Réédition du théâtre complet de Louis Calaferte (1928-1994), dans lequel le dramaturge pose sur ses semblables un regard acéré. Et sans complaisance.

Dans la galaxie que constitue l’œuvre de Louis Calaferte (seize volumes de journal, une cinquantaine de recueils de poèmes, une bonne vingtaine de récits, auxquels s’ajoutent quelques essais), le théâtre occupe une place non négligeable : 26 pièces, écrites entre 1950 et 1993 (et initialement publiées aux éditions Jacques Hesse). Des pièces qu’il a lui-même réparties en deux groupes (à l’exception de trois d’entre elles), un peu comme l’a fait Anouilh avec son œuvre théâtrale : huit « pièces intimistes » et quinze « pièces baroques ». On pourrait dire que chez Calaferte le théâtre intimiste correspond à l’univers microscopique (la cellule du couple, ou celle de la famille, où le désespoir est profondément enraciné), le théâtre baroque renvoyant à l’univers macroscopique (où l’on voit apparaître des discours volontiers anarchisants), mais il faut bien reconnaître que ces deux univers se recoupent et que bien des textes pourraient appartenir aux deux sous-genres.
Pour les lecteurs qui connaissent le Calaferte de Requiem des innocents (Julliard, 1952), ce roman qui présente l’enfance d’un zonard dans « le lupanar terrifiant de la vie », comme pour ceux qui ont fréquenté au moins un des seize volumes de son journal (les Carnets, tous publiés par l’Arpenteur, où la question de la foi est omniprésente), ce théâtre a de quoi surprendre.

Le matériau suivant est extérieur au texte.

-- ==== Sys2Proof/Machine/Aes.lean ====
section
/-! DEFINITION. AES-128 (FIPS 197), which R133 uses whole and R137 reduced to four rounds. -/

namespace Sys2Proof.Machine

/-- The S-box: byte `x` of this number is the image of `x`. -/
def sboxTable : Nat :=
  0x16BB54B00F2D99416842E6BF0D89A18CDF2855CEE9871E9B948ED9691198F8E19E1DC186B95735610EF6034866B53E708A8BBD4B1F74DDE8C6B4A61C2E2578BA * 2 ^ 1536 +
  0x08AE7A65EAF4566CA94ED58D6D37C8E779E4959162ACD3C25C2406490A3A32E0DB0B5EDE14B8EE4688902A22DC4F816073195D643D7EA7C41744975FEC130CCD * 2 ^ 1024 +
  0xD2F3FF1021DAB6BCF5389D928F40A351A89F3C507F02F94585334D43FBAAEFD0CF584C4A39BECB6A5BB1FC20ED00D153842FE329B3D63B52A05A6E1B1A2C8309 * 2 ^ 512 +
  0x75B227EBE28012079A059618C323C7041531D871F1E5A534CCF73F362693FDB7C072A49CAFA2D4ADF04759FA7DC982CA76ABD7FE2B670130C56F6BF27B777C63

/-- One byte through the S-box. -/
def sbox (b : Byte) : Byte := BitVec.ofNat 8 (bits sboxTable (8 * b.toNat) 8)

/-- Multiply by x in GF(2^8). -/
def xtime (b : Byte) : Byte := (b <<< 1) ^^^ (if b.getLsbD 7 then 0x1B else 0)

/-- ShiftRows on the 16 bytes of a state, column by column. -/
def shiftRows (b : Bytes) : Bytes := (List.range 16).map fun i => b.getD ((i + 4 * (i % 4)) % 16) 0

/-- MixColumns on one column. -/
def mixColumn (a b c d : Byte) : Bytes :=
  let t := a ^^^ b ^^^ c ^^^ d
  [a ^^^ t ^^^ xtime (a ^^^ b), b ^^^ t ^^^ xtime (b ^^^ c), c ^^^ t ^^^ xtime (c ^^^ d), d ^^^ t ^^^ xtime (d ^^^ a)]

/-- MixColumns. -/
def mixColumns : Bytes → Bytes
  | a :: b :: c :: d :: l => mixColumn a b c d ++ mixColumns l
  | l => l

/-- The next round key of the AES-128 key schedule. -/
def nextRound (k : Bytes) (rcon : Byte) : Bytes :=
  let w := fun (i : Nat) => k.getD i 0
  let a := xorBytes (k.take 4) [sbox (w 13) ^^^ rcon, sbox (w 14), sbox (w 15), sbox (w 12)]
  let b := xorBytes (slice k 4 4) a
  let c := xorBytes (slice k 8 4) b
  a ++ b ++ c ++ xorBytes (slice k 12 4) c

/-- The first `n` round keys from one on. -/
def roundKeys : Nat → Bytes → Byte → List Bytes
  | 0, _, _ => []
  | n + 1, k, rcon => k :: roundKeys n (nextRound k rcon) (xtime rcon)

/-- The rounds after the first AddRoundKey: full ones, and the last without MixColumns. -/
def aesRounds : List Bytes → Bytes → Bytes
  | [], b => b
  | [k], b => xorBytes (shiftRows (b.map sbox)) k
  | k :: l, b => aesRounds l (xorBytes (mixColumns (shiftRows (b.map sbox))) k)

/-- AES-128 with `n` rounds: the initial AddRoundKey, `n - 1` full rounds and one without MixColumns, under the first
`n + 1` round keys. -/
def aesReduced (n : Nat) (k x : BitVec 128) : BitVec 128 :=
  let ks := roundKeys (n + 1) (beBytes 16 k.toNat) 1
  BitVec.ofNat 128 (beNat (aesRounds (ks.drop 1) (xorBytes (beBytes 16 x.toNat) (ks.headD []))))

/-- AES-128. -/
def aes128 (k x : BitVec 128) : BitVec 128 := aesReduced 10 k x

end Sys2Proof.Machine
end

C’est qu’on ne s’attendait vraiment pas à y rire autant. On y rit d’à peu près tout : des vieilles rancœurs qui reviennent à l’improviste, des tiraillements qui révèlent l’homme dans ce qu’il a de plus minable, aussi bien que des délires verbaux et logorrhéiques, au sein desquels se mêlent néologismes, ritournelles ou écholalies. Pourtant, rien n’y est franchement rose. S’il faut trouver un point commun à ces vingt-six pièces, ce serait plutôt le tragique de l’existence, tel que Ionesco a pu le mettre en scène dans La Cantatrice chauve (les deux dramaturges ne sont d’ailleurs pas aussi éloignés que l’on pourrait le penser de prime abord). Un tragique qui se vit de préférence au cœur de la sphère familiale (chez Calaferte, les familles sont rarement heureuses). Dans Les Miettes (1974) par exemple, le couple Choupet et Choupette mène une existence totalement vide. Pour une fois, un soir, il se passe quelque chose : deux hommes défoncent la porte de leurs voisins de palier… « Dire que nous étions bien tranquilles, là, comme d’habitude, et qu’il a fallu qu’il y ait cette histoire », laquelle vaudra à Choupet une crise d’estomac.
Quelques pièces reposent sur un comique de situation (le grotesque n’est alors jamais très loin). Dans L’Entonnoir (1981), deux cadres supérieurs prennent un congé parental, congédient la nourrice et récupèrent leur enfant. Eux qui étaient tout à leur travail découvrent enfin les joies de l’éducation. Mais au détour d’une réplique, on apprend que l’enfant a 17 ans, ce qui ne l’empêche pas de se comporter comme un bébé (il s’appelle Bambi et ses premiers mots sont : « Rrrreuh… Rrrreuh… »). Rapidement, la situation se complique pour les parents novices… Dans Les Oiseaux (réécriture de la célèbre pièce d’Aristophane), deux hommes se rencontrent au café. Ils décident de quitter ensemble ce monde pourri. Ils partent en ballon pour tenter d’entrer « dans le monde incorruptible des Oiseaux », au plus loin de « la charognerie humaine ». Après un rapide passage par la Vallée des Délices où vivent les Sylphides du ciel (une sorte de paradis dont ils sont chassés par des vigiles peu commodes), ils se retrouvent sur l’« ineffablissime » île des oiseaux, où ils tentent d’instaurer une république, mais la gent ailée ne l’entend pas de cette oreille, car elle souhaite se venger de l’être humain qui la persécute et la chasse sans répit…
Ce théâtre fait la part belle à la mesquinerie humaine et aux sentiments les plus bas. Il est une sorte de défense et d’illustration du testament de Bonvoisin (un des deux protagonistes des Oiseaux) : « la connerie est partout ».
C’est une palette théâtrale séduisante que l’on découvre ici, avec des textes variés, toniques, toujours enlevés, et parfois jubilatoires. On y trouve même une pièce (Opéra bleu) dans laquelle un personnage se nomme Calaferte. S’il passe son temps à faire l’âne (au sens propre : « Hi han ! Hi han ! »), il n’en oublie pas de réfléchir sur ce qu’il crée. Et à ceux qui pensent que son théâtre « n’a ni queue ni tête », il répond que « c’est peut-être plus sérieux que ça n’en a l’air ». On ne saurait lui donner tort.

Didier Garcia

Théâtre, de Louis Calaferte
Éditions Tarabuste, en coffret (26 pièces, ainsi qu’un livret de présentation) 1724 p., 150 ou chaque volume à l’unité

« La connerie est partout » Par Didier Garcia
Le Matricule des Anges n°226 , septembre 2021.